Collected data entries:

----------

-- ==== Sys2Proof/Machine/Group.lean ====
section
/-! DEFINITION. Groups and barriers: the group entry at its home and its updates, GJOIN, GLEAVE, GINFO, GARR, and the
arrivals and releases of barriers (R159 to R169). -/

namespace Sys2Proof.Machine

/-! ## Group entries (R160) -/

/-- Bits of a word replaced. -/
def setBits (w : Word) (hi lo v : Nat) : Word :=
  BitVec.ofNat 64 (w.toNat - bits w hi lo * 2 ^ lo + v % 2 ^ (hi + 1 - lo) * 2 ^ lo)

/-- A word of an entry, where its line now lies (R79). A poisoned word serves as it stands (DESIGN CHOICE: the spec gives the
fate of poison only for an issuing context's accesses; log entry 38). -/
def grpWord (s : State) (key : Nat) : Word := s.tableWord key

def grpNmem (s : State) (key : Nat) : Nat := bits (grpWord s key) 13 0
def grpJoined (s : State) (key : Nat) : Nat := bits (grpWord s key) 29 16
def grpBgen (s : State) (key : Nat) : Nat := bits (grpWord s (key + 8)) 31 0
def grpBarr (s : State) (key : Nat) : Nat := bits (grpWord s (key + 8)) 45 32
def grpDrain (s : State) (key : Nat) : Nat := bits (grpWord s (key + 16)) 31 0

/-- A group is complete (R162, R165). -/
def grpComplete (s : State) (key : Nat) : Bool := grpJoined s key != 0 && grpJoined s key == grpNmem s key

/-- A field of an entry's word at an offset written. -/
def State.grpSet (s : State) (key off hi lo v : Nat) : State :=
  s.putWord (key + off) (setBits (grpWord s (key + off)) hi lo v)

/-- The rank entry at a rank. -/
def State.rankEntry (s : State) (key r : Nat) : Nat :=
  let w := s.tableWord (wordKey (key + 64 + 4 * r))
  if r % 2 = 0 then bits w 31 0 else bits w 63 32

/-- The member at a rank: its module and core. -/
def State.member (s : State) (key r : Nat) : Option (Nat × Nat) :=
  let e := s.rankEntry key r
  if e / 2 ^ 31 % 2 = 1 then some (e / 2 ^ 16 % 4096, e % 2 ^ 14) else none

/-- A rank entry written. -/
def State.setRank (s : State) (key r v : Nat) : State := s.putHome (key + 64 + 4 * r) 4 (BitVec.ofNat 64 v)

/-- VER goes up (R160). -/
def State.bumpVer (s : State) (key : Nat) : State := s.grpSet key 0 47 32 (bits (grpWord s key) 47 32 + 1)

/-- DRAIN changed by one. -/
def State.drainStep (s : State) (key : Nat) (up : Bool) : State :=
  let d := grpDrain s key
  s.grpSet key 16 31 0 (if up then d + 1 else d - 1)

/-! ## Group slots (R161) -/

/-- The slot of a core for a group. -/
def findSlot (g : Nat) : List GroupSlot → Option GroupSlot
  | [] => none
  | x :: t => if x.group = g then some x else findSlot g t

/-- The slot of a core for a group. -/
def State.slot (s : State) (core g : Nat) : Option GroupSlot := findSlot g (s.core core).groups

/-- A slot as GJOIN allocates it (R163). -/
def newSlot (g rank : Nat) (bgen : BitVec 32) (stamp : Nat) : GroupSlot where
  group := g
  rank := rank
  arr := false
  bseen := bgen
  hist := [(bgen, stamp)]
  xep := 0
  xc := 0
  a0 := 0
  d0 := none
  a1 := 0
  d1 := none

/-! ## Updates at the entry's home (R162 to R164) -/

/-- GJOIN's update (R163): the code for the context, and the state. 99 stands for GRPBUSY. Codes 5 and 6 are looked at here
again, before DRAIN and NMEM, for two GJOINs of one core that are under way at once (DESIGN CHOICE: R163 does not say; log
entry 38). -/
def State.joinGroup (s : State) (core g n rank key : Nat) : Nat × State :=
  if (s.slot core g).isSome then (5, s)
  else if 16 ≤ (s.core core).groups.length then (6, s)
  else if grpDrain s key ≠ 0 then (99, s)
  else if grpJoined s key ≠ 0 ∧ grpNmem s key ≠ n then (3, s)
  else if (s.member key rank).isSome then (4, s)
  else
    let s := if grpJoined s key = 0 then s.grpSet key 0 13 0 n else s
    let s := s.setRank key rank (2 ^ 31 + s.module * 2 ^ 16 + core)
    let s := (s.grpSet key 0 29 16 (grpJoined s key + 1)).bumpVer key
    let slot := newSlot g rank (BitVec.ofNat 32 (grpBgen s key)) s.wallUnits
    (0, s.modCore core fun q => { q with groups := q.groups ++ [slot] })

/-- GLEAVE's update (R164). -/
def State.leaveGroup (s : State) (core g key : Nat) : Nat × State :=
  match s.slot core g with
  | none => (1, s)
  | some x =>
    if grpDrain s key ≠ 0 ∨ grpBarr s key ≠ 0 then (99, s)
    else
      let s := s.setRank key x.rank 0
      let s := (s.grpSet key 0 29 16 (grpJoined s key - 1)).bumpVer key
      (0, s.modCore core fun q => { q with groups := q.groups.filter fun y => y.group != g })

/-- What a request to the entry at key answers, and the state (R162 to R165). -/
def State.groupAsk (s : State) (r : GroupReq) (key : Nat) : (Nat × Word) × State :=
  match r.ask with
  | .join n rank => let a := s.joinGroup r.who.core r.group n rank key; ((a.1, 0), a.2)
  | .leave => let a := s.leaveGroup r.who.core r.group key; ((a.1, 0), a.2)
  | .drainUp =>
    if grpComplete s key then
      ((2, BitVec.ofNat 64 (r.group + grpNmem s key * 2 ^ 16)), s.drainStep key true)
    else ((1, 0), s)
  | .drainDown => ((0, 0), s.drainStep key false)
  | .read => (if s.poisoned (s.settle key) then (98, 0) else (0, grpWord s key), s)

/-- A context still waits for the reply to a request. -/
def Ctx.awaits (c : Ctx) (id : Nat) : Bool := match c.req with | some (.group i) => i == id | _ => false

/-- The reply of a group's entry at its context, whose instruction issues again. -/
def Ctx.groupAnswer (c : Ctx) (a : Nat × Word) : Ctx := { c with req := none, mode := .ready, groupReply := some a }

/-- An event at a port's word: held while the port does not accept (R91, R92) or its line is on its way to another module
(R79), a fault where there is no memory (R60). It goes on once it has read those of the words of keys that lie on other
modules. -/
def atPort (key n : Nat) (keys : List Nat) (e : Event) (f : State → State) (s : State) : Host.Outcome State Fault Refusal :=
  if !rangeOk key n then .fault .noSuchAddress
  else
    match s.heldStop (homePlace key) e with
    | some t => .next t
    | none =>
      if s.lineAway (s.settle key) then .next (s.stopAt (portOf key) e)
      else match s.queueLine (s.settle key) with
        | none => .next (s.stopAt (portOf key) e)
        | some t => .next (t.withFar e keys f)

/-- The words of an entry that an update reads and changes (R162 to R165). -/
def State.groupKeys (s : State) (r : GroupReq) (key : Nat) : List Nat :=
  let rank (n : Nat) : List Nat := [wordKey (key + 64 + 4 * n)]
  [key, key + 8, key + 16] ++ match r.ask with
    | .join _ n => rank n
    | .leave => match s.slot r.who.core r.group with | some x => rank x.rank | none => []
    | _ => []

/-- GROUP_ENTRY_UPDATE (R162 to R165): one update at the entry's home, and its reply. A request whose context has gone
changes nothing. -/
def execGroupEntryUpdate (r : GroupReq) (s : State) : Host.Outcome State Fault Refusal :=
  match s.part r.pid with
  | none => .next s
  | some p =>
    let key := p.groupKey r.group
    if r.who.ctx < 8 then
      if (s.ctx r.who.core r.who.ctx).awaits r.who.id then
        atPort key 65536 (s.groupKeys r key) (.groupEntryUpdate r)
          (fun s => let a := s.groupAsk r key; a.2.modCtx r.who.core r.who.ctx fun c => c.groupAnswer a.1) s
      else .next (s.farDone (.groupEntryUpdate r))
    else atPort key 65536 (s.groupKeys r key) (.groupEntryUpdate r) (fun s => (s.groupAsk r key).2) s

/-! ## The instructions -/

/-- A group id that R163 accepts. -/
def Partition.groupOk (p : Partition) (g : Word) : Bool := g.toNat ≤ 4095 && g.toNat < p.grpLimit.toNat

/-- The reply of a group's entry: asked for at the first issue, taken at the next. -/
def groupReply (g : Nat) (ask : GroupAsk) : M (Nat × Word) := do
  match (← fctx).groupReply with
  | some a =>
    modF fun c => { c with groupReply := none }
    return a
  | none =>
    throw (.blockWith fun s =>
      let (id, s) := s.fresh
      (s.modF fun c => { c with mode := .waiting, req := some (.group id) }).askGroup s.focusCore s.focusCtx id g ask)

/-- GJOIN (R163). -/
def execGjoin (d a b : Reg) (s : State) : Host.Outcome State Fault Refusal :=
  seq4 (do
    needs .coll (.gjoin d a b)
    let g ← readX a
    let v ← readX b
    let s ← get
    let n := bits v 13 0
    let r := bits v 29 16
    if s.fctx.groupReply.isSome then finish d g n r
    else if !s.fpart.groupOk g then writeX d 1
    else if bits v 63 30 ≠ 0 ∨ bits v 15 14 ≠ 0 ∨ n = 0 ∨ 16368 < n ∨ n ≤ r then writeX d 2
    else if (s.slot s.focusCore g.toNat).isSome then writeX d 5
    else if 16 ≤ s.fcore.groups.length then writeX d 6
    else
      fullFence
      fenced [0, 1]
      finish d g n r) s
where
  /-- The update at the entry's home, and its code. -/
  finish (d : Reg) (g : Word) (n r : Nat) : M Unit := do
    let x ← groupReply g.toNat (.join n r)
    if x.1 = 99 then trap cGRPBUSY g
    writeX d (BitVec.ofNat 64 x.1)

/-- An operation of the core's cl on a group that is not complete (R164). -/
def Core.clOn (q : Core) (g : Nat) : Bool := q.cl.queue.any fun o => drainGroup o.cmd == some g

/-- GLEAVE (R164). -/
def execGleave (d a : Reg) (s : State) : Host.Outcome State Fault Refusal :=
  seq4 (do
    needs .coll (.gleave d a)
    let g ← readX a
    let s ← get
    if s.fctx.groupReply.isSome then finish d g
    else match s.slot s.focusCore g.toNat with
      | none => writeX d 1
      | some x =>
        if s.fcore.clOn g.toNat || x.a0 != 0 || x.a1 != 0 then writeX d 2
        else
          fullFence
          fenced [0, 1]
          finish d g) s
where
  /-- The update at the home, and its reply. -/
  finish (d : Reg) (g : Word) : M Unit := do
    let x ← groupReply g.toNat .leave
    if x.1 = 99 then trap cGRPBUSY g
    writeX d (BitVec.ofNat 64 x.1)

/-- The word GINFO makes of an entry's word 0 for a core's slot (R165). -/
def ginfoWord (w : Word) (x : Option GroupSlot) : Word :=
  let joined := bits w 29 16
  let nmem := if joined = 0 then 0 else bits w 13 0
  BitVec.ofNat 64 ((if x.isSome then 2 ^ 63 else 0) + (if joined ≠ 0 ∧ joined = nmem then 2 ^ 62 else 0)
    + joined * 2 ^ 32 + nmem * 2 ^ 16 + (match x with | some x => x.rank | none => 0))

/-- Word 0 of a group's entry as a load of the focus context reads it (R165, R197): from its own stores in the buffer, if they
supply all of it, else at its home. The trap of a poisoned word has the entry's PA as its value (DESIGN CHOICE: it has no
VA; log entry 38). -/
def groupWord (g : Nat) : M Word := do
  let s ← get
  let key := s.fpart.groupKey g
  match (if s.fcore.sb.isEmpty then .none else sbForward s.module s.focusCtx key s.fcore.sb 8) with
  | .all v => return BitVec.ofNat 64 v
  | .part => block
  | .none =>
    let x ← groupReply g .read
    if x.1 = 98 then trap cPOISON (BitVec.ofNat 64 key)
    return x.2

/-- GINFO (R165). -/
def execGinfo (d a b : Reg) (s : State) : Host.Outcome State Fault Refusal :=
  seq4 (do
    needs .coll (.ginfo d a b)
    let g ← readX a
    let sel ← readX b
    if sel = 0 then
      if !(← get).fpart.groupOk g && (← fctx).groupReply.isNone then writeX d 0
      else
        noAmo
        fenced [0]
        let w ← groupWord g.toNat
        let s ← get
        writeX d (ginfoWord w (s.slot s.focusCore g.toNat))
    else if sel = 1 then
      noLoad
      let s ← get
      set (s.recover s.focusCore .cl)
      writeX d s.fcore.cl.status
    else trap cENGARG 25) s

/-! ## Barriers -/

/-- The checks of GARR (R168): the slot of the group. -/
def arriveSlot (g : Word) : M GroupSlot := do
  let s ← get
  if !s.fpart.groupOk g then trap cENGARG 17
  match s.slot s.focusCore g.toNat with
  | none => trap cENGARG 19
  | some x => return x

/-- GARR's steps (R167, R168): the arrival is sent once the context's earlier stores are performed. -/
def arrive (g : Word) : M GroupSlot := do
  let x ← arriveSlot g
  noAmo
  noLoad
  let s ← get
  if !x.arr then
    let a : Arrival := ⟨g.toNat, s.ownStores, s.fctx.posted⟩
    set (((s.modSlot s.focusCore g.toNat fun x => { x with arr := true }).modFcore fun q =>
      { q with arrivals := q.arrivals ++ [a] }).pumpArrivals s.focusCore)
  return x

/-- GARR (R168): rd receives the token. -/
def execGarr (d a : Reg) (s : State) : Host.Outcome State Fault Refusal :=
  seq4 (do
    needs .coll (.garr d a)
    let g ← readX a
    let x ← arrive g
    writeX d (g + zext x.bseen * 65536)
    countEvent) s

/-- The members of a complete group, as the entry lists them in rank order. -/
def State.members (s : State) (key : Nat) (n : Nat) : List (Nat × Nat) := (List.range n).filterMap fun r => s.member key r

/-- The release of a generation of a partition's group sent to a member (R166). -/
def State.releaseTo (s : State) (pid key g bgen : Nat) (m : Nat × Nat) : State :=
  if m.1 = s.module then s.fly (portPlace (portOf key)) m.2 1 (.barrierRelease m.2 ⟨pid, g⟩ bgen)
  else s.toModule m.1 1 (.release pid (match s.part pid with | some p => p.key | none => 0) m.2 g bgen)

/-- An arrival counted at the entry (R166). -/
def State.countArrival (s : State) (pid g key : Nat) : State :=
  let n := grpNmem s key
  let b := grpBarr s key + 1
  if b = n then
    let bgen := (grpBgen s key + 1) % 2 ^ 32
    let s := (s.grpSet key 8 45 32 0).grpSet key 8 31 0 bgen
    (s.members key n).foldl (fun s m => s.releaseTo pid key g bgen m) s
  else s.grpSet key 8 45 32 b

/-- BARRIER_ARRIVAL (R166): counted at the entry's home; the last of a generation releases every member. -/
def execBarrierArrival (pid group core : Nat) (s : State) : Host.Outcome State Fault Refusal :=
  match s.part pid with
  | none => .next s
  | some p =>
    let key := p.groupKey group
    let ranks := (List.range ((grpNmem s key + 1) / 2)).map fun i => key + 64 + 8 * i
    let keys := [key, key + 8] ++ if grpBarr s key + 1 = grpNmem s key then ranks else []
    atPort key 65536 keys (.barrierArrival pid group core) (fun s => s.countArrival pid group key) s

/-- BARRIER_RELEASE (R166): BSEEN := BGEN, ARR := 0, at a core of the partition whose group it is. -/
def execBarrierRelease (core : Nat) (group : GroupRef) (bgen : Nat) (s : State) : Host.Outcome State Fault Refusal :=
  change (fun s =>
    match s.heldBack core group.pid (.barrierRelease core group bgen) with
    | some t => t
    | none =>
      if s.pidOf core ≠ group.pid then s
      else s.modSlot core group.group fun x =>
        { x with
          arr := false, bseen := BitVec.ofNat 32 bgen
          hist := x.hist ++ [(BitVec.ofNat 32 bgen, s.wallUnits)] }) s

end Sys2Proof.Machine
end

----------

= EXERCISE GOAL =
Track down all lines above with the string "isSome" and copy them.

= WRITTEN SOLUTION =
  if (s.slot core g).isSome then (5, s)
  else if (s.member key rank).isSome then (4, s)
    if s.fctx.groupReply.isSome then finish d g n r
    else if (s.slot s.focusCore g.toNat).isSome then writeX d 5
    if s.fctx.groupReply.isSome then finish d g
  BitVec.ofNat 64 ((if x.isSome then 2 ^ 63 else 0) + (if joined ≠ 0 ∧ joined = nmem then 2 ^ 62 else 0)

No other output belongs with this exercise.